Pero Binet, absorto por completo en la lectura

de la suma, no había oído nada probablemente.

Por fin, salió. Entonces Emma, ya liberada, suspiró

hondamente.

—¡Qué fuerte respira! —dijo la señora Homais.

—¡Ah!, es que hace un poco de calor—respondió

ella.

Al día siguiente pensaron en organizar sus

citas; Emma quería sobornar a su criada con un

regalo; pero habría sido mejor descubrir en Yonville

alguna casa discreta. Rodolfo prometió buscar una.

Durante todo el invierno, tres o cuatro veces

por semana, de noche cerrada, él llegaba a la huerta.

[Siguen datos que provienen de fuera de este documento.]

/-! ### Whole seconds (R28, R467, R471, R472) -/

/-- How many ticks ago the latest whole second of device time was. -/
def Device.secondAge (d : Device) : Nat := d.timeNs % oneSec / 10

/-- The alignment error in ticks that a whole second finds (R28): how far the boundaries lie behind it, counted without
the ticks that are still to be cut from the present beat, which the error includes. -/
def Device.phaseErr (d : Device) : Nat :=
  if (d.ago d.secondAge).2 = 0 then 0
  else if d.secondAge ≤ d.clk.tick then (d.clk.len - (d.clk.tick - d.secondAge)) % d.clk.len
  else (d.secondAge - d.clk.tick) % d.clk.len

/-- Alignment reached (R28). -/
def Device.aligned (d : Device) : Device :=
  let d1 := (d.put TB_STATUS_TRIMMING 0).put TB_PHASE_ERR_ERR 0
  if d.has TB_STATUS_ALIGNED then d1 else (d1.put TB_STATUS_ALIGNED 1).raise TB_EVENT_ALIGN_DONE

/-- The comparison of a whole second with the beat boundaries (R28). -/
def Device.alignCheck (d : Device) : Device :=
  let d1 := if (d.ago d.secondAge).2 = 0 then d.wr64 TB_SEC_BEAT (d.ago d.secondAge).1 else d
  if d.has TB_TRIM_ALIGN_EN = true ∧ d.has TB_TM_STATUS_QUALIFIED = true ∧ d.clk.running = true then
    if d.phaseErr = 0 then d1.aligned
    else ((d1.put TB_PHASE_ERR_ERR d.phaseErr).put TB_STATUS_TRIMMING 1).put TB_STATUS_ALIGNED 0
  else d1

/-- Is the switch to run transparent (R465)? -/
def Device.transparent (d : Device) : Bool :=
  !d.has TB_TM_STATUS_QUALIFIED || d.has TB_TM_CTRL_TEST || d.tm.recovering

/-- The spare is compared with the reference in use while STATE is LOCKED (R470): a difference above 200 ppm is its
failure. -/
def Device.spareCheck (d : Device) : Device :=
  let r := d.get TB_TM_STATUS_REF
  if d.tmState = 2 ∧ d.refUsable (1 - r) = true ∧ 20000 < (d.refErr (1 - r) - d.refErr r).natAbs then
    let (e, d1) := d.freeDiv (d.refErr (1 - r)) 100
    d1.refFail (1 - r) e
  else d

/-- The time unit's share of WHOLE_SECOND: PPS_OUT, transparent mode, the return to REFA, the measured reference errors,
and alignment.  It acts once for each whole second of device time. -/
def Device.tmSecond (d : Device) (refA refB : Nat) : Device :=
  let d1 := d.setTm fun t => { t with secDone := d.timeNs / oneSec }
  let d2 := ((d1.put TB_REF_ERR_REFA refA).put TB_REF_ERR_REFB refB).spareCheck
  let pps := d.has TB_TM_CTRL_PPS_EN && (d.has TB_TM_STATUS_QUALIFIED || d.tmState == 3 || d.has TB_TM_CTRL_PPS_ALWAYS)
  let d3 := if pps then d2.setTm fun t =>
      { t with ppsOut := true, ppsEnd := d.clk.now - d.secondAge + min 9999 (max 1 (d.get TB_PPS_WIDTH)) * 10000 } else d2
  let d4 := d3.put TB_TM_STATUS_TRANSPARENT (b2n d.transparent)
  let d5 := if d.has TB_TM_CTRL_REVERT = true ∧ d4.get TB_TM_STATUS_REF = 1 ∧ d4.refUsable 0 = true then d4.refSwitch 0 else d4
  d5.alignCheck

end Sys2Proof.Machine
end

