-- ==== Sys2Proof/Machine/Net.lean ====
section
/-! DEFINITION. Ethernet ports, the switch, the best master clock algorithm and the PTP messages (R450–R453, R456–R458,
R463, R465–R468).  What a message carries comes with its command; a frame that the device sends is counted in EN_P_TXF. -/

namespace Sys2Proof.Machine

/-- The network's hidden state changed. -/
def Device.setNet (d : Device) (f : Net → Net) : Device := { d with net := f d.net }

/-- May port `p` send and receive (R453)? -/
def Device.portUp (d : Device) (p : Nat) : Bool := d.has (EN_P_CTRL_EN p) && !bit d.net.fenced p

/-- May frames pass through port `p`: it is in use, and its link is not half duplex (R450)? -/
def Device.portUsed (d : Device) (p : Nat) : Bool := d.portUp p && !d.has (EN_P_STATUS_DUPLEX_BAD p)

/-- Port `p` sends `n` frames. -/
def Device.netSent (d : Device) (p : Nat) (n : Nat := 1) : Device := d.wrN (EN_P_TXF p) (d.rdN (EN_P_TXF p) + n)

/-- The device's MAC address as a number of six bytes, byte 0 first. -/
def Device.macAddr (d : Device) : Nat :=
  let hi := d.get EN_MAC_HI_MAC_HI
  hi * 2 ^ 32 + d.rdN EN_MAC_LO

/-! ### Links (R450) -/

/-- MDIO_POLL: the PHY of port `p` resolved to a link, its speed code and half duplex. -/
def Device.mdioPoll (d : Device) (p : Nat) (link : Bool) (speed : Nat) (half : Bool) : Device :=
  let up := link && !half
  let was := d.has (EN_P_STATUS_LINK p)
  let d1 := (((d.put (EN_P_STATUS_LINK p) (b2n up)).put (EN_P_STATUS_SPEED p) speed).put (EN_P_STATUS_DUPLEX_BAD p)
    (b2n (link && half)))
  d1.detect 13 (0x10 + p) 2 (was != up) (b2n up) id

/-! ### The best master clock algorithm (R457): clause 9.3 of IEEE 1588-2019 (notes/assumptions/30) -/

/-- The clockIdentity of a MAC address, by EUI-48 to EUI-64 mapping. -/
def clockId (mac : Nat) : Nat := mac / 2 ^ 24 * 2 ^ 40 + 0xFFFE * 2 ^ 24 + mac % 2 ^ 24

/-- Is the dataset of `a` better than that of `b`? -/
def Foreign.better (a b : Foreign) : Bool :=
  if a.gm = b.gm then
    if a.steps ≠ b.steps then decide (a.steps < b.steps)
    else if a.src ≠ b.src then decide (a.src < b.src) else decide (a.port < b.port)
  else if a.prio1 ≠ b.prio1 then decide (a.prio1 < b.prio1)
  else if a.quality ≠ b.quality then decide (a.quality < b.quality)
  else if a.prio2 ≠ b.prio2 then decide (a.prio2 < b.prio2)
  else decide (a.gm < b.gm)

/-- The best of a list of foreign masters. -/
def bestOf (l : List Foreign) : Option Foreign :=
  l.foldl (fun b x => match b with
    | none => some x
    | some y => if x.better y then some x else some y) none

/-- The device's own dataset: clockClass 248, clockAccuracy 0xFE, offsetScaledLogVariance 0xFFFF. -/
def Device.ownSet (d : Device) : Foreign :=
  ⟨0, clockId d.net.mac * 65536, bits d.net.ptp.toNat 8 8, 248 * 2 ^ 24 + 0xFE * 2 ^ 16 + 0xFFFF, bits d.net.ptp.toNat 0 8,
    clockId d.net.mac, 0, oneSec, []⟩

/-- Is a foreign master qualified: two Announces within four intervals, the latest within three, and fewer than 255 steps
removed? -/
def Device.foreignOk (d : Device) (x : Foreign) : Bool :=
  decide (x.steps < 255) && match x.seen with
  | a :: b :: _ => decide (10 * (d.clk.now - b) ≤ 4 * x.interval) && decide (10 * (d.clk.now - a) ≤ 3 * x.interval)
  | _ => false

/-- The interval in ns of a signed log₂ of seconds. -/
def logInterval (l : Int) : Nat := if l < 0 then max 1 (oneSec / 2 ^ l.natAbs) else oneSec * 2 ^ l.natAbs

/-- The Announce interval in ns that the device uses as a master; outside −3 to 4 taken as 1. -/
def Device.annInterval (d : Device) : Nat :=
  let l := toS 8 (bits d.net.ptp.toNat 24 8)
  logInterval (if l < -3 ∨ 4 < l then 1 else l)

/-- Is the device a boundary clock now: ROLE 1, and not in transparent mode (R466)? -/
def Device.boundaryClock (d : Device) : Bool := bit d.net.ctrl.toNat 0 && !d.has TB_TM_STATUS_TRANSPARENT

/-- The PTP state of port `p`: 0 DISABLED, 1 LISTENING, 2 SLAVE, 3 MASTER, 4 PASSIVE. -/
def Device.ptpDecide (d : Device) (ok : List Foreign) (p : Nat) : Nat :=
  if !d.portUp p then 0
  else
    match bestOf ok with
    | none => if d.boundaryClock && decide (3 * d.annInterval ≤ 10 * d.clk.now) then 3 else 1
    | some e =>
      if !d.boundaryClock then (if e.port = p then 2 else 1)
      else if d.ownSet.better e then 3
      else if e.port = p then 2
      else
        match bestOf (ok.filter (fun x => x.port == p)) with
        | some r => if r.gm = e.gm then 4 else 3
        | none => 3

Emma, con toda intención, había retirado la llave

de la barrera que Carlos creyó perdida.

Para avisarla, Rodolfo tiraba a la persiana un

puñado de arena. Ella se levantaba sobresaltada;

pero a veces tenía que esperar, pues Carlos tenía

la manía de charlar al lado del fuego y no acababa

nunca. Ella se consumía de impaciencia; si sus

ojos hubieran podido le habría hecho saltar por

las ventanas. Por fin, comenzaba su aseo nocturno;

después, tomaba un libro y seguía leyendo muy

tranquilamente, como si la lectura la entretuviese.

Pero Carlos, que estaba en la cama, la llamaba para

acostarse.

—Emma, ven — le decía—, es hora.

—¡Sí, ya voy! —respondía ella.

Entretanto como las velas le deslumbraban,

él se volvía hacia la pared y se quedaba dormido.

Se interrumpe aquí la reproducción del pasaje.